Data under study:
- Opening Delimiter -

def execMsixTableWrite (index : Fin 256) (v : Word) (s : State) :=
  s.onDev fun d => if d.hostif.linkUp then d.msixTableWrite index.val v else d

def execPcieLinkUp (enabled : Bool) (s : State) :=
  s.onDev fun d => { d with hostif := { d.hostif with linkUp := true, msgEnable := enabled } }

def execPcieLinkDown (s : State) :=
  s.onDev fun d => ({ d with hostif := { d.hostif with linkUp := false } } : Dev).masterReset 0

/-! ### Snapshots (R155, R156) -/

/-- Pages that a freeze of one page freezes. -/
def freezeSet (page : Nat) : List Nat :=
  if page = Reg.pageREF ∨ page = Reg.pagePTP then [Reg.pageREF, Reg.pagePTP] else [page]

/-- Is a page frozen by PG_SNAPSHOT? -/
def Dev.pageFrozen (d : Dev) (page : Nat) : Bool := d.hostif.frozen.any fun f => f.page == page

/-- FREEZE of a page. -/
def Dev.pageFreeze (d : Dev) (page : Nat) : Dev :=
  if d.pageFrozen page then d
  else
    let new := (freezeSet page).map fun p => (⟨p, d.pageImage p⟩ : Frozen)
    let d1 : Dev := { d with hostif := { d.hostif with frozen := d.hostif.frozen ++ new } }
    (freezeSet page).foldl (fun a p => a.setFlag (Reg.PG_SNAPSHOT p) 31 true) d1

/-- RELEASE of a page, or the end of its 100 ms: the pages frozen with it read on. -/
def Dev.pageRelease (d : Dev) (page : Nat) : Dev :=
  let d1 : Dev := { d with hostif := { d.hostif with frozen := d.hostif.frozen.filter fun f => !(freezeSet page).contains f.page } }
  (freezeSet page).foldl (fun a p => a.setFlag (Reg.PG_SNAPSHOT p) 31 false) d1

/-- A write of PG_SNAPSHOT. -/
def Dev.snapshotWrite (d : Dev) (page v : Nat) (w : Writer) : Dev :=
  d.gated page 0x028 w fun d =>
    let d1 := d.wrParams (Reg.PG_SNAPSHOT page) 3 v
    if v / 2 % 2 = 1 then d1.pageRelease page else if v % 2 = 1 then d1.pageFreeze page else d1

def execSnapshotFreeze (page : Nat) (w : Writer) (s : State) := s.onDev fun d => d.snapshotWrite page 1 w

def execSnapshotRelease (page : Nat) (w : Writer) (s : State) := s.onDev fun d => d.snapshotWrite page 2 w

/-- RELEASE of SYS_SNAPSHOT. -/
def Dev.sysRelease (d : Dev) : Dev :=
  ({ d with hostif := { d.hostif with sysFrozen := none } } : Dev).setFlag Reg.SYS_SNAPSHOT 31 false

/-- A write of SYS_SNAPSHOT. -/
def Dev.sysSnapshotWrite (d : Dev) (v : Nat) (w : Writer) : Dev :=
  d.gated Reg.pageSYS 0x058 w fun d =>
    let d1 := d.wrParams Reg.SYS_SNAPSHOT 3 v
    if v / 2 % 2 = 1 then d1.sysRelease
    else if v % 2 = 1 ∧ d1.hostif.sysFrozen.isNone = true then
      ({ d1 with hostif := { d1.hostif with sysFrozen := some d1.image } } : Dev).setFlag Reg.SYS_SNAPSHOT 31 true
    else d1

def execSysSnapshotFreeze (w : Writer) (s : State) := s.onDev fun d => d.sysSnapshotWrite 1 w

def execSysSnapshotRelease (w : Writer) (s : State) := s.onDev fun d => d.sysSnapshotWrite 2 w

def execSnapshotTimeout (page : Nat) (s : State) :=
  s.onDev fun d =>
    if page = 1 ∧ d.hostif.sysFrozen.isSome = true then d.sysRelease
    else if d.pageFrozen page then d.pageRelease page
    else d

/-! ### Census (R157 to R159, R789) -/

/-- Bytes of a census image (R158). -/
def censusSize : Nat := 64 + pagesInUse.length * 4104

/-- SYS_CENSUS_STAT, and BUSY gone. -/
def Dev.censusEnd (d : Dev) (stat : Nat) : Dev :=
  (({ d with hostif := { d.hostif with census := none } } : Dev).wrNat Reg.SYS_CENSUS_STAT stat).setFlag Reg.SYS_CENSUS_CTRL 31 false

/-- A census starts: its image is of this instant. -/
def Dev.censusStart (d : Dev) (c : Census) : Dev :=
  { d with hostif := { d.hostif with census := some { c with started := true, image := d.image, time := d.nowNs } } }

/-- SYS_CENSUS_CTRL GO: now, or on a slot. -/
def Dev.censusGo (d : Dev) (slot : Option Nat) (toDram : Bool) : Dev :=
  if d.flag Reg.SYS_CENSUS_CTRL 31 then d
  else
    let d1 := d.wrNat Reg.SYS_CENSUS_CTRL (0x80000001 + (match slot with
      | some k => 2 + k * 16
      | none => 0) + b2n toDram * 256)
    match slot with
    | none => (d1.wrNat Reg.SYS_CENSUS_STAT 1).censusStart ⟨none, toDram, false, [], 0, 0, 0⟩
    | some k =>
      if !d.planeOn (d.cslotTp k) then d1.censusEnd 0x33
      else
        let c : Census := ⟨some k, toDram, false, [], 0, d.cslotTp k, d.cslotF k⟩
        let d2 := d1.wrNat Reg.SYS_CENSUS_STAT 1
        if d.cslotInstant k ≤ d.time then d2.censusStart c
        else { d2 with hostif := { d2.hostif with census := some c } }

def execCensusGo (at_ : Option (Fin 16)) (toDram : Bool) (w : Writer) (s : State) :=
  s.onDev fun d => d.gated Reg.pageSYS 0x060 w fun d => d.censusGo (at_.map Fin.val) toDram

/-- The coordinate of a slot is reached: a census armed on it starts, after every commit due there. -/
def Dev.censusSlot (d : Dev) (k : Nat) : Dev :=
  match d.hostif.census with
  | some c => if c.slot = some k ∧ c.started = false then d.censusStart c else d
  | none => d

/-- One page record: page number, PG_ID, length, and the page with its shadow and live halves. -/
def censusRecord (img : List (Nat × Word)) (page : Nat) : List Byte :=
  bytesLE 2 page ++ bytesLE 4 (Sparse.get resetWord img (Reg.PG_ID page)).toNat ++ bytesLE 2 4096 ++
    (pageWords page).flatMap fun a => bytesLE 4 (Sparse.get resetWord img a).toNat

- Closing Delimiter -

Task goal:
Could you show every line of the material that includes the string "then"?

Response area:
  s.onDev fun d => if d.hostif.linkUp then d.msixTableWrite index.val v else d
  if page = Reg.pageREF ∨ page = Reg.pagePTP then [Reg.pageREF, Reg.pagePTP] else [page]
  if d.pageFrozen page then d
    if v / 2 % 2 = 1 then d1.pageRelease page else if v % 2 = 1 then d1.pageFreeze page else d1
    if v / 2 % 2 = 1 then d1.sysRelease
    else if v % 2 = 1 ∧ d1.hostif.sysFrozen.isNone = true then
    if page = 1 ∧ d.hostif.sysFrozen.isSome = true then d.sysRelease
    else if d.pageFrozen page then d.pageRelease page
  if d.flag Reg.SYS_CENSUS_CTRL 31 then d
      if !d.planeOn (d.cslotTp k) then d1.censusEnd 0x33
        if d.cslotInstant k ≤ d.time then d2.censusStart c
  | some c => if c.slot = some k ∧ c.started = false then d.censusStart c else d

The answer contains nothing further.